From the domestic side however, the majority of the debate is in the labour market and inflation indicators. Though headline unemployment has halved since 2009 to 5.1% now, this masks a large divergence in both demographics and type of unemployment in the US. For example, underemployment (i.e. those who are working part-time or with zero-contract hours but want to work more) is still high, at 10%. This number was 9.5% at the beginning of the last Fed tightening cycle. 

The more underemployment falls, the more likely we will get the wage growth that Janet Yellen is so keen to see. And once wage growth picks up (so the theory goes) inflation is just around the corner. But so far, wage growth has been subdued. True, real wage growth (wage growth adjusted for changes in prices) has increased, meaning higher purchasing power for workers, but that is predominantly because of the transitory effects of low inflation - a cursory glance at the nominal wage growth indicators confirms this

Inflation

A large range of inflation indicators (including those that strip out effects from food and energy prices, which is believed to look past ‘noisy’ inflation) currently sit below 2%. Indeed CPI (the measure that is explicitly part of the Fed’s legal mandate) currently sits at 0.2%. With half of the Fed’s legal mandate so far away from its 2% target, what rationale is there to suggest that it is time for a tightening? 

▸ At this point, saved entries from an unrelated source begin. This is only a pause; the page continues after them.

/-- The place of a channel among the takes from a counter of core d in one cycle (R236): DX0 to DX3 of the core, then multicasts of the
other cores in ascending order, then halo releases (100 on). -/
def takeTurn (d c : CoreId) (ch : ChanId) : Nat := if c = d then ch.val else 4 + 4 * c.val + ch.val

/-- The waiting channels that take from a counter before a turn. -/
def claimsBefore (s : State) (d : CoreId) (t : TokId) (turn : Nat) : Nat :=
  (((List.finRange 6).flatMap (fun c => (List.finRange 4).map (fun ch => (c, ch)))).filter (fun x : CoreId × ChanId =>
    decide (takeTurn d x.1 x.2 < turn) && decide ((d, t) ∈ dxClaims s x.1 x.2))).length

/-- Whether a unit's token credit and its halo credit are there, beyond those that earlier channels take (R178, R187, R236). -/
def dxCredits (s : State) (c : CoreId) (ch : ChanId) (cmd : EngCmd) (cfg : Vector Word 64) : Bool × Bool :=
  (!(dxCrEn cfg) || (dxCounters s c cmd cfg (dxCrTok cfg)).all (fun x =>
      decide (claimsBefore s x.1 x.2 (takeTurn x.1 c ch) < (tok s x.1 x.2).toNat)),
    !(decide (dxOp cfg = 6)) || decide (haloCredit (s.cores[c]) cfg ≠ 0))

/-- A channel waits for a credit under R177 or R187 that has not come. -/
def creditWait (s : State) (c : CoreId) (of : Nat → Bool) (ch : ChanId) : Bool :=
  match (dxChan s c ch).run with
  | some r => of r.cmd.job && r.waiting && !(dxCredits s c ch r.cmd r.cfg).1
  | none => false

/-- Channels that wait for a credit. -/
def creditWaits (s : State) (c : CoreId) (of : Nat → Bool) : List ChanId := (List.finRange 4).filter (creditWait s c of)

/-- Channels that wait for a credit count n cycles that pass (DX_CREDIT_WAIT). -/
def countCredit (c : CoreId) (n : Nat) (s : State) : State :=
  modCore c (fun k => { k with dx := { k.dx with credWait := satAdd k.dx.credWait (n * (creditWaits s c (fun _ => true)).length) } }) s

end Sys2Proof.Machine
end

The argument sympathises with the lagging effect of monetary policy. Much has been made of trying to estimate the lag with which monetary policy affects the economy, and results vary. What is clear though is that there is a substantial lag and in general, as Bernanke mentioned in 2003, accounting for this by being proactive and raising rates earlier than later is preferable. 

But this time isn’t ‘in general’. The US economy is on a straight but fragile path, where any sudden adverse movements will surely tip the US economy back in the recession. Even if inflation did rise rapidly, I would rather have a few quarters of above average inflation and be sure that the recovery was strong and healthy than try to curb mild inflation and risk another spiralling downturn.

Financial conditions

Central bank tightening policy is aimed at ensuring the economy doesn’t overheat. Tightening financial conditions via raising the rate for borrowers should dampen demand for debt, as well as raising the required rate of return for investment projects causing consumption and investment to moderate. Haven’t we just had a natural tightening of financial conditions courtesy of the markets? Summer 2015 was one of the most painful summers for financial markets since 2012, with the S&P 500 and Chinese stock markets down 7% and 40% from their peaks respectively. 

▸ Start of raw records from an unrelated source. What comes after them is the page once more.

-- ==== Sys2Proof/Machine/MxStep.lean ====
section
/-! DEFINITION. Machine/MxStep.lean: one array-clock cycle of the matrix engine: the plane load (R62, R87, R121), the bands, groups
and blocks of the arrays (R85 to R92), rows that enter, flow and merge (R61, R71, R72, R80), the output stage (R73, R86, R189), throttle
(R27, R95, R96), and the flush that starts the lamp test of a fault (R103, R104). -/
namespace Sys2Proof.Machine
open Sys2Proof

/-- Whether a throttle level enables position i of the pattern (Table 04.3). -/
def patternEnables (level : BitVec 3) (i : Nat) : Bool :=
  match level.toNat with
  | 0 => true
  | 1 => decide (i < 7)
  | 2 => decide (i ≠ 3 ∧ i ≠ 7)
  | 3 => decide (i ∈ [0, 1, 2, 4, 6])
  | 4 => decide (i % 2 = 0)
  | 5 => decide (i ∈ [0, 2, 4])
  | 6 => decide (i = 0 ∨ i = 4)
  | _ => decide (i = 0)

/-- Whether a test that began after since enabled cycles of its core has run n more (R321: throttle applies under R95). -/
def lampCycles (k : Core) (since n : Nat) : Bool := decide (n ≤ k.enabled - since)

/-- The started command of an ordinal. -/
def mxCmd (m : Mx) (ord : Nat) : Option MxCmd := m.started.find? (fun k => decide (k.ord = ord))

/-- How many arrays a configuration masks. -/
def maskCount (cfg : Vector Word 64) : Nat := popcount 4 (mxMask cfg).toNat

/-! ### Stem lines (R121, R123) -/

/-- Whether camera line l has been received and is available; a released line counts so (its header is checked). -/
def lineReady (u : StemCursor) (x : StrmPort) (l : Nat) : Bool :=
  !u.seeking && (decide (l < u.released) ||
    (match x.held[l - u.released]? with | some h => h.avail | none => false))

/-- The header check of a line (R123): 0, or the sub-cause of Table 10.7. -/
def lineHeaderBad (mem : Memory) (ring : Word) (u : StemCursor) (cfg : Vector Word 64) (l : Nat) : Nat :=
  let h := slotHeader mem ring ((u.s0 + l) % fld ring 16 8)
  if h.1 ≠ u.frame.toNat then 1 else if h.2.1 ≠ l then 2 else if h.2.2.1 ≠ mxWin cfg * mxCpix cfg then 3
  else if h.2.2.2 ∧ l ≠ 0 then 4 else 0

/-- The halt of a bad stem line (Table 10.7), raised by the receive side. -/
def stemHalt (port : StreamId) (sub l : Nat) : HaltCond :=
  haltCond 0x02 7 0 (put 0 2 ||| put 4 sub ||| put 8 port.val ||| put 16 (l % 65536))

/-- Whether every line that a load needs is available. -/
def linesReady (k : Core) (x : StrmPort) (cfg : Vector Word 64) (e : MxEff) : Bool :=
  (mxLines k.mem.core cfg e).all (fun l => lineReady k.mx.cursor x l)

/-- The first line of a load whose header is wrong, with its sub-cause: first in the order in which the cells of its planes read them
(log 95). -/
def badLine (k : Core) (x : StrmPort) (cfg : Vector Word 64) (e : MxEff) : Option (Nat × Nat) :=
  ((mxLines k.mem.core cfg e).map (fun l => (l, lineHeaderBad k.mem.core x.ring k.mx.cursor cfg l))).find?
    (fun y => decide (y.2 ≠ 0))

/-- The planes of a load (R62, R67, R77): each array's under its staged map. -/
def loadPlanes (k : Core) (x : StrmPort) (cfg : Vector Word 64) (e : MxEff) : List (ArrId × Plane) :=
  (mxArrays cfg).map (fun a => (a, mxPlane k.mem.core x.ring k.mx.cursor.s0 (k.arrays[a]).staged cfg e a))

/-- The pieces that the steps of a load need (R116), in the columns of the first masked array's staged map. -/
def loadNeeds (k : Core) (x : StrmPort) (cfg : Vector Word 64) (e : MxEff) : List Nat :=
  mxNeeds k.mem.core x.ring k.mx.cursor.s0 ((mxArrays cfg).head?.elim 0 (fun a => (k.arrays[a]).staged)) cfg e

/-! ### What the engine holds -/

/-- Whether a run still has rows to enter on array a. -/
def runOn (m : Mx) (a : ArrId) : Bool :=
  match m.run with
  | none => false
  | some r => decide (r.next[a] < r.stop) && (match mxCmd m r.ord with | some k => bitAt (mxMask k.cfg) a.val | none => false)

In 2013, around 50% of all US adults owned stocks, and if today’s number is anywhere near that, then the negative wealth effect stemming from the fall of stock prices may well be large enough to pare business and consumer confidence and keep a lid on the economy.

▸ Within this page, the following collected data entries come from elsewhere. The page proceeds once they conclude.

/-- What a cycle has merged: each row, array and group with the accumulator bytes of its positions (R72, R85). -/
def mergedIn (old k : Core) : List (MxRow × ArrId × Nat × Nat × Nat) :=
  (mergeRowsOf old k).flatMap (fun r =>
    match mxCmd old.mx r.ord with
    | none => []
    | some cmd => r.parts.flatMap (fun p => ((List.range 8).filter (fun g => bitAt (mergedSince k r p) g)).map (fun g =>
        let lo := min p.sums.length (groupFirst p.map g)
        let hi := min p.sums.length (groupFirst p.map (g + 1))
        (r, p.arr, g, accAddr p.arr.val (mxAccRow old cmd.cmd.part r.eff r.row) lo, 4 * (hi - lo)))))

/-- Merges that have read an uncorrectable word: cause 3; an overwrite reads none. -/
def mergesMet (bad : Nat → Nat → Bool) (old k : Core) : List MxMet :=
  ((mergedIn old k).filter (fun x => decide (x.1.eff.merge ≠ 0) && decide (x.2.2.2.2 ≠ 0) && bad x.2.2.2.1 x.2.2.2.2)).map (fun x =>
    { site := (x.1.ord, x.1.eff.idx, x.1.row), arr := x.2.1, cause := 3, band := 0, group := x.2.2.1 })

/-- The stationary bytes of a load that meet an uncorrectable word: cause 2. ring is the stem port's ring register. -/
def planeMet (bad : Nat → Nat → Bool) (ring : Word) (k : Core) (l : MxLoad) : List MxMet :=
  match mxCmd k.mx l.ord with
  | none => []
  | some cmd => (mxArrays cmd.cfg).flatMap (fun a => (List.range (mxPt cmd.cfg)).flatMap (fun p => (List.range l.eff.kT).filterMap (fun r =>
      match mxCell k.mem.core ring k.mx.cursor.s0 cmd.cfg l.eff (if mxSplit cmd.cfg then a.val else 0) p r with
      | .byte x => if bad x 1 then
          some { site := (l.ord, l.eff.idx, 0), arr := a, cause := 2, band := r / 16, group := physCol (k.arrays[a]).staged p / 16 } else none
      | _ => none)))

/-- Whether a read of a curve-table entry meets an uncorrectable word in one of the 16 replicas (R53; log 100). -/
def curveMeets (s : State) (c : CoreId) (at_ : Nat) : Bool := (List.range 16).any (fun i => meetsPoison s (.curve c) (at_ + 4096 * i) 4)

/-- The row that the output stage reads in a cycle, and whether its biases, mantissas and curve entries meet an uncorrectable word (R102;
log 100). -/
def outputMet (bad : Nat → Nat → Bool) (badCurve : Nat → Bool) (old : Core) : Option MxOut :=
  match old.mx.outq.find? (fun o => decide (o.age = 0)) with
  | none => none
  | some o =>
    match mxCmd old.mx o.ord with
    | none => none
    | some cmd =>
      let cfg := cmd.cfg
      let meets (a : ArrId) : Bool :=
        let ch := o.eff.ch + (if mxSplit cfg then 0 else a.val * fld (reg cfg 0x30) 16 16) + o.row
        ((mxRq cfg).biasEn && bad (fld (reg cfg 0x28) 0 16 * 128 + 4 * ch) 4) || bad (fld (reg cfg 0x2C) 0 16 * 128 + ch) 1
      if (mxArrays cfg).any meets || (mxCurveReads old cmd.cmd.part cfg o.eff o.row).any badCurve then some o else none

Raising rates risks damaging a fragile recovery

Finally, with interest rates at their effective lower bound - 0%, hawks argue that were the US to fall into recession, there would be no room for policy accommodation. To prevent this, the Fed should raise rates to allow room for cutting rates if need-be later. I’m sorry, what?! True, there is no conventional policy left, but all that will be achieved by raising rates is increasing the chance that the US will fall into recession again. Surely the more important thing is to ensure that the US economy DOESN’T plunge back into recession?!

The bottom line

So, this week is a very important week in the Fed’s existence - more important than almost any other rate rise in the past. A good decision, I believe, will be to delay the rate rise until at least the December FOMC meeting.

The above Ken Levine quotation is very befitting of Yellen's job at hand as she arrives at the Federal Reserve's two-story chandeliered Board Room on Wednesday. She and her colleagues are at a crossroads, and their choices will not only make them, but the rest of the world as well.